The UK will match up to £10 million of funds raised by UK school children this Red Nose Day to help Comic Relief transform the lives of children in some of the poorest parts of sub-Saharan Africa, International Development Secretary Justine Greening announced.
Comic Relief has set schoolchildren across the UK a spy-themed secret mission to help get 300,000 children into school and learning in sub-Saharan Africa.
Operation Double Your Money sees schoolchildren becoming ‘double agents, doubling results’. All funds students raise will be matched pound for pound by the UK Government to help Comic Relief provide twice as many books, uniforms, clean water, wheelchairs and other essential support.
Justine Greening said:
Red Nose Day 2015 sees school pupils from around the UK dressing up, baking, participating in danceathons and sponsored silences to raise money for children who are denied the chance to go to school.

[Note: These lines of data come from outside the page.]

-- ==== Sys2Proof/Machine/Pillow.lean ====
section
/-! DEFINITION. Pillow.lean: pillow memory and full-empty bits (R167 to R175), named barriers and peer arrivals
(R176 to R184), stage rings (R185 to R189), the notify store (R246, R248), and chain (R139 to R143). -/

namespace Sys2Proof.Machine

/-! Pillow. -/

def Motif.pilNum (m : Motif) (o n : Nat) : Nat := leNat ((List.range n).map fun i => SMap.get 0 m.pil (o + i))

def Motif.full (m : Motif) (g : Nat) : Bool := SMap.get false m.fe g

def Motif.bar (m : Motif) (i : Nat) : Bar := SMap.get {} m.bars i

def Motif.ring (m : Motif) (q : Nat) : RingSt := SMap.get {} m.rings q

/-- A motif after a change of its barriers, rings or pillow: the objects that changed leave those which have stood since the last
reading of the knot detector: barriers (0), rings (1) and granules (2) by number (R191). -/
def Motif.changed (old new : Motif) : Motif :=
  let same (o : Nat × Nat) : Bool :=
    match o.1 with
    | 0 => old.bar o.2 == new.bar o.2
    | 1 => old.ring o.2 == new.ring o.2
    | _ => old.full o.2 == new.full o.2 && old.pilNum (16 * o.2) 16 == new.pilNum (16 * o.2) 16
  { new with watch := new.watch.filter same }

def Motif.pilPut (m : Motif) (o : Nat) (bs : List Byte) : Motif :=
  m.changed { m with pil := SMap.setAll 0 m.pil (cellsAt o bs) }

/-- Full-empty bits of granules (R171). -/
def Motif.setFull (m : Motif) (gs : List Nat) (v : Bool) : Motif :=
  m.changed { m with fe := SMap.setAll false m.fe (gs.map fun g => (g, v)) }

def Motif.setBar (m : Motif) (i : Nat) (b : Bar) : Motif := m.changed { m with bars := SMap.set {} m.bars i b }

def Motif.setRing (m : Motif) (q : Nat) (r : RingSt) : Motif := m.changed { m with rings := SMap.set {} m.rings q r }

/-- The launch declares a stage ring (R168). -/
def Motif.hasRings (m : Motif) : Bool := m.rings.any fun (_, r) => r.dcl

/-- BA, the start of the bobbin area (R245); none in a motif with no copy cord. -/
def Motif.ba (m : Motif) : Option Nat :=
  if m.copies = 0 then none else some (m.pb - if m.hasRings then 2192 else 2064)

/-- Bytes that pillow forms may not touch: ring control blocks and the control bytes of the bobbin area (R168, R246). -/
def Motif.reserved (m : Motif) : List (Nat × Nat) :=
  (if m.hasRings then [(m.pb - 128, 128)] else []) ++ match m.ba with | some b => [(b + 0x800, 16)] | none => []

def touches (l : List (Nat × Nat)) (o n : Nat) : Bool := l.any fun (a, k) => decide (o < a + k) && decide (a < o + n)

/-- The checks of R173 on the offsets of lanes: alignment, range, reserved bytes; info is the offset. -/
def Motif.check (m : Motif) (align : Bool) (z : Nat) (os : List Nat) : Option (Cause × Nat) :=
  match (if align then os.find? fun o => o % z != 0 else none) with
  | some o => some (.pilAlign, o)
  | none =>
    match os.find? fun o => decide (m.pb < o + z) with
    | some o => some (.pilRange, o)
    | none => (os.find? fun o => touches m.reserved o z).map fun o => (.pilRsvd, o)

/-- o[l] of R173 and R175. -/
def pilOff (c : Cord) (a : Rd) (n : Imm) (z l : Nat) : Nat := ((c.rd a l).toNat + n.toNat * z) % 2 ^ 32

/-- P: the most distinct words that the lanes touch in one of the 32 banks (R173). -/
def bankLoad (os : List Nat) (z : Nat) : Nat :=
  let ws := (os.flatMap fun o => (List.range (z / 4)).map fun i => o / 4 + i).eraseDups
  ((List.range 32).map fun b => (ws.filter fun w => w % 32 == b).length).foldl max 0

/-- The words of a pillow access of z bytes. -/
def pilWords (x z : Nat) : List Word := (List.range (z / 4)).map fun i => BitVec.ofNat 32 (x / 2 ^ (32 * i))

/-- The lanes whose values a form writes to D: a scalar D is written once, from the lowest (R104, R173). -/
def Wr.lanes (d : Wr) (los : List (Nat × Nat)) : List (Nat × Nat) :=
  match d with
  | .v _ => los
  | .s _ => los.take 1

/-- Register writes of a pillow load, its destination bound at issue (R173). -/
def pilWrites (d : Wr) (wb z : Nat) (m : Motif) (lanes : List (Nat × Nat)) : List RegWrite :=
  (Wr.lanes d lanes).flatMap fun (l, o) => (pilWords (m.pilNum o z) z).zipIdx.map fun (v, k) =>
    match d with
    | .v n => .v (wb + n + k) l v
    | .s n => .s (n + k) v

/-- A pillow form whose active lanes are all checked before any effect, whatever D is (R173, R175). -/
def runPillow (f : Form) (align : Bool) (z : Nat) (off : Cord → Nat → Nat) (s : State)
    (k : List (Nat × Nat) → State → Res) : Out :=
  runForm f s fun s =>
    let los := s.cord.lanes.map fun l => (l, off s.cord l)
    match s.motif.check align z (los.map (·.2)) with
    | some (c, o) => .trap c (BitVec.ofNat 64 o)
    | none => k los s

In recognition of these impressive efforts, we will match money raised to ensure that hundreds of thousands of children in sub-Saharan Africa can receive a quality education and ultimately take control of their own lives.
Operation Double Your Money will particularly target marginalised and excluded children who are locked out of the chance to attend school. This might be because their families cannot afford to send them, they live in remote areas, their schools are not accessible to children with disabilities or, as girls, they face school-based sexual violence or are pushed into early marriage.
Funds raised by UK schoolchildren will help to:
- fund civil society projects to work with local communities, teachers, school governing bodies and systems to better support marginalised children
- train local community teachers to provide schooling in rural areas
- provide resource centres to help education officials build the skills and tools needed in schools to support disabled children
- train parent teacher associations and school governing bodies on how to prevent sexual violence, as well as providing counselling services
- work with communities and wider school systems to raise awareness and tackle the barriers that prevent children from accessing education.
Notes to editors
In sub-Saharan Africa, over half of all children are not learning basic core skills in literacy and numeracy as highlighted in UNESCO’s 11th ‘Education for All’ Global Monitoring Report.
According to UNICEFs Fixing the Broken Promise of Education for All, sub-Saharan Africa now accounts for 57 per cent of all out-of-school children of primary school age, rising from just over 44 per cent in 2000 (UNICEF).